(Saved entries)

○ ○ ○

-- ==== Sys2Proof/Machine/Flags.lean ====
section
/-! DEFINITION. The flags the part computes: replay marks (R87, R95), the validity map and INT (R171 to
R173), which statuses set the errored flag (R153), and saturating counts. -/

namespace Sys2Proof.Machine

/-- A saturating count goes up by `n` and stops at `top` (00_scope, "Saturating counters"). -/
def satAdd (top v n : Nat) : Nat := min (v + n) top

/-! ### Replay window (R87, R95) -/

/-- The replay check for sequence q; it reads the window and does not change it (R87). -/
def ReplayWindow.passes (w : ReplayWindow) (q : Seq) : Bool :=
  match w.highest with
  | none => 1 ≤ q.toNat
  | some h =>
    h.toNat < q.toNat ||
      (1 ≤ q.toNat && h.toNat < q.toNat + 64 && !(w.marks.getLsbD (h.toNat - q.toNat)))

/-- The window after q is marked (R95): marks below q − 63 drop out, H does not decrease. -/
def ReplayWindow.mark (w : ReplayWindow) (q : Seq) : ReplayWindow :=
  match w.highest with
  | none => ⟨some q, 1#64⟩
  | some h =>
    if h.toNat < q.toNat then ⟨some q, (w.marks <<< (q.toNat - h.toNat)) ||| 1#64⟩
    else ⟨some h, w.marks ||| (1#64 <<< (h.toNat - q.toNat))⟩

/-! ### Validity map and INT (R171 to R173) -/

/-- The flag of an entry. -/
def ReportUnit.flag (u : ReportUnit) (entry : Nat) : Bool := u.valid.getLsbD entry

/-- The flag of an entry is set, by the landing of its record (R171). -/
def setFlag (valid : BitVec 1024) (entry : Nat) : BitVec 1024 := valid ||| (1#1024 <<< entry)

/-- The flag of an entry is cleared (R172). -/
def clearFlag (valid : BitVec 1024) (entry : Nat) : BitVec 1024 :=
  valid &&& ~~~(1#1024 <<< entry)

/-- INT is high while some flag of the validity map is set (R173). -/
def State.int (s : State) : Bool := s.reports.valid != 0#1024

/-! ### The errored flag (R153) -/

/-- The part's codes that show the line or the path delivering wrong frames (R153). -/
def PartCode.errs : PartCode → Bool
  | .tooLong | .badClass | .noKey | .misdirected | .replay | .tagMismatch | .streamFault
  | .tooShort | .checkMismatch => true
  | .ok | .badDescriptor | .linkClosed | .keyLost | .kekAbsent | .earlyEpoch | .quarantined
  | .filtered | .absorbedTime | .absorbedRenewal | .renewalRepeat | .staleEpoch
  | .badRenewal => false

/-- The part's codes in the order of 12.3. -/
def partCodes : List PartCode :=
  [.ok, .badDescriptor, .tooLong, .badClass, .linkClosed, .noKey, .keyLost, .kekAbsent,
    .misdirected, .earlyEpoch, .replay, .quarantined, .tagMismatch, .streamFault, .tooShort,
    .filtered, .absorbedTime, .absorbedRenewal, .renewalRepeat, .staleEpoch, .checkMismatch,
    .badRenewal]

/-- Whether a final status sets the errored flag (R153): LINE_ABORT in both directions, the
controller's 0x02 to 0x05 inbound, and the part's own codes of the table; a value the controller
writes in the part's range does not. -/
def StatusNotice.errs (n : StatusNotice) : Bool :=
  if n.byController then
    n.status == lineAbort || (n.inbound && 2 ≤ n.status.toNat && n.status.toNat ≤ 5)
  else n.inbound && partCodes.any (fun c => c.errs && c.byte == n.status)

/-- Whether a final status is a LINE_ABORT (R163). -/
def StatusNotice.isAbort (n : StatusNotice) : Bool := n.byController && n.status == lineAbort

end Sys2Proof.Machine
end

○ ○ ○

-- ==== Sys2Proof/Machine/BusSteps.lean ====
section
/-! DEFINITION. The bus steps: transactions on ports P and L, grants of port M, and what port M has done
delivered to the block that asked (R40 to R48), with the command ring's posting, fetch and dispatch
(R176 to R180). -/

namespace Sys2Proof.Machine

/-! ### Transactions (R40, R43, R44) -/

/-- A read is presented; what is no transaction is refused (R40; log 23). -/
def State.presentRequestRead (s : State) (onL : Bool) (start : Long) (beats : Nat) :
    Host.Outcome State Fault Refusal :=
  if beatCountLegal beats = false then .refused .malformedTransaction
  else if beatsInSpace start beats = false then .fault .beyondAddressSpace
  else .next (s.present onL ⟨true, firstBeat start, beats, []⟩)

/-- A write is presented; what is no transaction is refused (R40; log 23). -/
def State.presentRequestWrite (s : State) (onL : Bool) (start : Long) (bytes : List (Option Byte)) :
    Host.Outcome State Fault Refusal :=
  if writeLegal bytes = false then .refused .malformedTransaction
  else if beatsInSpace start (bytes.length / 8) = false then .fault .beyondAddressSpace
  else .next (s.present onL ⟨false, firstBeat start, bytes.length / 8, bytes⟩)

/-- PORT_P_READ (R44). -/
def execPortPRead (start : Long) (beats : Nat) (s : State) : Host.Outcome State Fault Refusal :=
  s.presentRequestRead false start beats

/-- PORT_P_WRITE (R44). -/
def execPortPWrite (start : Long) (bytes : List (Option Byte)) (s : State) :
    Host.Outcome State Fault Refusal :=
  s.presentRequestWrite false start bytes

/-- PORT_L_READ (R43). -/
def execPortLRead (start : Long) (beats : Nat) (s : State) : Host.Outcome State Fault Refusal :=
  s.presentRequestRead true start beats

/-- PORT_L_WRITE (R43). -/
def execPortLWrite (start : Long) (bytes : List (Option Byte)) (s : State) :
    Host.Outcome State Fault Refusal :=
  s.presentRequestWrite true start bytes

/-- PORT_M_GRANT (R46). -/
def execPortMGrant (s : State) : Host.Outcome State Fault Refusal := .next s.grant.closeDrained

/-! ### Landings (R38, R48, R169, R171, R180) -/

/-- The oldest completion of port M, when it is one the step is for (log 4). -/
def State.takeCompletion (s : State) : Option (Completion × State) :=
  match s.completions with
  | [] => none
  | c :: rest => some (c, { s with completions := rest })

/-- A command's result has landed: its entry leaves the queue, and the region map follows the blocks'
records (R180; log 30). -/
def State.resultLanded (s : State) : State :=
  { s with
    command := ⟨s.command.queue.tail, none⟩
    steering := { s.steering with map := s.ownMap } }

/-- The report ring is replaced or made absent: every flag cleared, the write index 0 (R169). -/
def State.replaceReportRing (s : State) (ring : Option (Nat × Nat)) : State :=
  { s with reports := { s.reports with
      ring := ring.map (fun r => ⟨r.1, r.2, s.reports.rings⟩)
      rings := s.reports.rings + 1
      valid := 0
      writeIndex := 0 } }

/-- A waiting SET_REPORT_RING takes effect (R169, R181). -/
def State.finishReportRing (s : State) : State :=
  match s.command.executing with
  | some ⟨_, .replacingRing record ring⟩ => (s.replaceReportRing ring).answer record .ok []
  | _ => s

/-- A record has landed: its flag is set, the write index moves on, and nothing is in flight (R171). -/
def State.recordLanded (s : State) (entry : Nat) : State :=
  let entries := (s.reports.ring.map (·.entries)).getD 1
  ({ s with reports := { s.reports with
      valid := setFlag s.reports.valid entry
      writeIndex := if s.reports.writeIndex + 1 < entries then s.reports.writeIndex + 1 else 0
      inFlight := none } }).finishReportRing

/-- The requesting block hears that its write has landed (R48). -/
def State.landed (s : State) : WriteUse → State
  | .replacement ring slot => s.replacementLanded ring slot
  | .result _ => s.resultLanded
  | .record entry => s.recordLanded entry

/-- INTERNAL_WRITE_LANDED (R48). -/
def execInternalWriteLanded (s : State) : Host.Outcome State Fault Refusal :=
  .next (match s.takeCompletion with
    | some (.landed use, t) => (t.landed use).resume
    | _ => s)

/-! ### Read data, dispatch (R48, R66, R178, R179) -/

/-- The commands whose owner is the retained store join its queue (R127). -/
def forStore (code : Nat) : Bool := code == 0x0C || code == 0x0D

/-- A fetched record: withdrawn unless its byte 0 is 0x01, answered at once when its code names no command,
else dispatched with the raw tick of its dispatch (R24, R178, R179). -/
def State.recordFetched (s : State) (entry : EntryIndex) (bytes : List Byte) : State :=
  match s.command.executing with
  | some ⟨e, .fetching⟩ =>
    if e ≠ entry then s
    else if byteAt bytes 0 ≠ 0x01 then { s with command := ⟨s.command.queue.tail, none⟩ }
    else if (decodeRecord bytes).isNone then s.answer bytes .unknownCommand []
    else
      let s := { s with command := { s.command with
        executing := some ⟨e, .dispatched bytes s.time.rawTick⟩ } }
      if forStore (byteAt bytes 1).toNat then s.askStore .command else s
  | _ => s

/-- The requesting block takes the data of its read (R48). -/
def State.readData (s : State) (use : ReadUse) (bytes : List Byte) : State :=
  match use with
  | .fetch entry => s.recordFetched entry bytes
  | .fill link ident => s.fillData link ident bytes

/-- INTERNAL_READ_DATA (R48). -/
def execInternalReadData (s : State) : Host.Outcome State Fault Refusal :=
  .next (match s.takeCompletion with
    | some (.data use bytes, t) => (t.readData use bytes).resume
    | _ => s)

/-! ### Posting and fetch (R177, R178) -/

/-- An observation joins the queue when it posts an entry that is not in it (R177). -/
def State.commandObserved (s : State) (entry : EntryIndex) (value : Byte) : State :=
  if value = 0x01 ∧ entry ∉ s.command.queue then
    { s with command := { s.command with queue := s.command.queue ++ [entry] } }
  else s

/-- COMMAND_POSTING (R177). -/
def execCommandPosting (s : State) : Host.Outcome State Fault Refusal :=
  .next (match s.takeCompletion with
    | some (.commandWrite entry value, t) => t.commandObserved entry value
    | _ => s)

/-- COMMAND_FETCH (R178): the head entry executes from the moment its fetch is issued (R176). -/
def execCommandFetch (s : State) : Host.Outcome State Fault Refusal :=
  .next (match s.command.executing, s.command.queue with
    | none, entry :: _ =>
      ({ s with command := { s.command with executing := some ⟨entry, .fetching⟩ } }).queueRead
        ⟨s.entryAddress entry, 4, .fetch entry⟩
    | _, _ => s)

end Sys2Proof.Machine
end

○ ○ ○

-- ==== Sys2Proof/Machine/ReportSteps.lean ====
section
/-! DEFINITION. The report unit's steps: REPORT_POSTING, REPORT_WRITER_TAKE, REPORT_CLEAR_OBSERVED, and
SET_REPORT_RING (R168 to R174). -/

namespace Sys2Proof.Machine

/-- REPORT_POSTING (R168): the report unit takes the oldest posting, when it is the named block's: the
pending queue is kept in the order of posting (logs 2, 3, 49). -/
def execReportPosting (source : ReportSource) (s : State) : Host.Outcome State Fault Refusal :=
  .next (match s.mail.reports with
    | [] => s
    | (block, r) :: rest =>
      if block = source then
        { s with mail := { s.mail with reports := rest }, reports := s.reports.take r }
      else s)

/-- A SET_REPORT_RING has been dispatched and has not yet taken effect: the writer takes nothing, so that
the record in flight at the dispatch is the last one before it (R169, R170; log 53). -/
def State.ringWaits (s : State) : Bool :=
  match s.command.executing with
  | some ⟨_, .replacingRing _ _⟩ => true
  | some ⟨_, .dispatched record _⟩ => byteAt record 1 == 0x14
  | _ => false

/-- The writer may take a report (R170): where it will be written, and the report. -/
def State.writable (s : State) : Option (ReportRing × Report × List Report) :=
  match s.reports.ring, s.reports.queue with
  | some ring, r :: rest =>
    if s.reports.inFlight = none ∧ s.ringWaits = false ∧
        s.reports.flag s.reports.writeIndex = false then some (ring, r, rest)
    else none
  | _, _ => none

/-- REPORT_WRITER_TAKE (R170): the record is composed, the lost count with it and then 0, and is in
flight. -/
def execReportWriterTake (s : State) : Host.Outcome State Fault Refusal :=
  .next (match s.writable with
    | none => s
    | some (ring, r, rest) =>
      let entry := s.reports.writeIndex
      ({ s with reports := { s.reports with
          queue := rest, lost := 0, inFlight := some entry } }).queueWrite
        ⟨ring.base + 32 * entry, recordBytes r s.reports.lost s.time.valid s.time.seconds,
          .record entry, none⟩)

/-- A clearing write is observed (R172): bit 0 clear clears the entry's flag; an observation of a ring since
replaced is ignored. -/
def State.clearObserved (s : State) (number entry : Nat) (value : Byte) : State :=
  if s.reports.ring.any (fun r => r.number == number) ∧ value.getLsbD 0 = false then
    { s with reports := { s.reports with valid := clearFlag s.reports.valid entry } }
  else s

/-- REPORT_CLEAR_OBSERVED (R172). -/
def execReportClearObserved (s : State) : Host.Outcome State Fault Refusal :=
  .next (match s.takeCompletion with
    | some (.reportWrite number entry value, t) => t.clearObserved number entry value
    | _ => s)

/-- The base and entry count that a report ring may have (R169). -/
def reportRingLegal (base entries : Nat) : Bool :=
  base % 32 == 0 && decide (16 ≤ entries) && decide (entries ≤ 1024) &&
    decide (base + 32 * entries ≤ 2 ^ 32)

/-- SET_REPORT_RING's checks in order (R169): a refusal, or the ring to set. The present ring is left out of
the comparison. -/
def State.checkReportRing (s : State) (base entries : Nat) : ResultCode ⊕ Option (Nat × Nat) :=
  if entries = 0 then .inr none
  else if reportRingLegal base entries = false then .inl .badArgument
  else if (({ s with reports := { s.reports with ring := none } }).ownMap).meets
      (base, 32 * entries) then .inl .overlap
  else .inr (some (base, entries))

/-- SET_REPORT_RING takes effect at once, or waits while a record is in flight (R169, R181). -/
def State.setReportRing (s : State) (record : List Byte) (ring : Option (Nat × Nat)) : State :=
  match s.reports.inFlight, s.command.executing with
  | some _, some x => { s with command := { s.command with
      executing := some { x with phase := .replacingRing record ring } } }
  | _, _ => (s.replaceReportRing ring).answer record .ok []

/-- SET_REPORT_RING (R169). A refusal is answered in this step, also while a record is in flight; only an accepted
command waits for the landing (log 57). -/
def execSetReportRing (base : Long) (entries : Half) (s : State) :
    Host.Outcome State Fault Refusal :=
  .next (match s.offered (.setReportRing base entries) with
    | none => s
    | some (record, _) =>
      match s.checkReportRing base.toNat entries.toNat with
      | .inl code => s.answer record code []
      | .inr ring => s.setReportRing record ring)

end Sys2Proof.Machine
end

○ ○ ○

- **PROBLEM STATEMENT**: Which lines in the records above hold the string "presented"? Copy each of them.

- **RESULT OF THE EXERCISE**:
/-- A read is presented; what is no transaction is refused (R40; log 23). -/
/-- A write is presented; what is no transaction is refused (R40; log 23). -/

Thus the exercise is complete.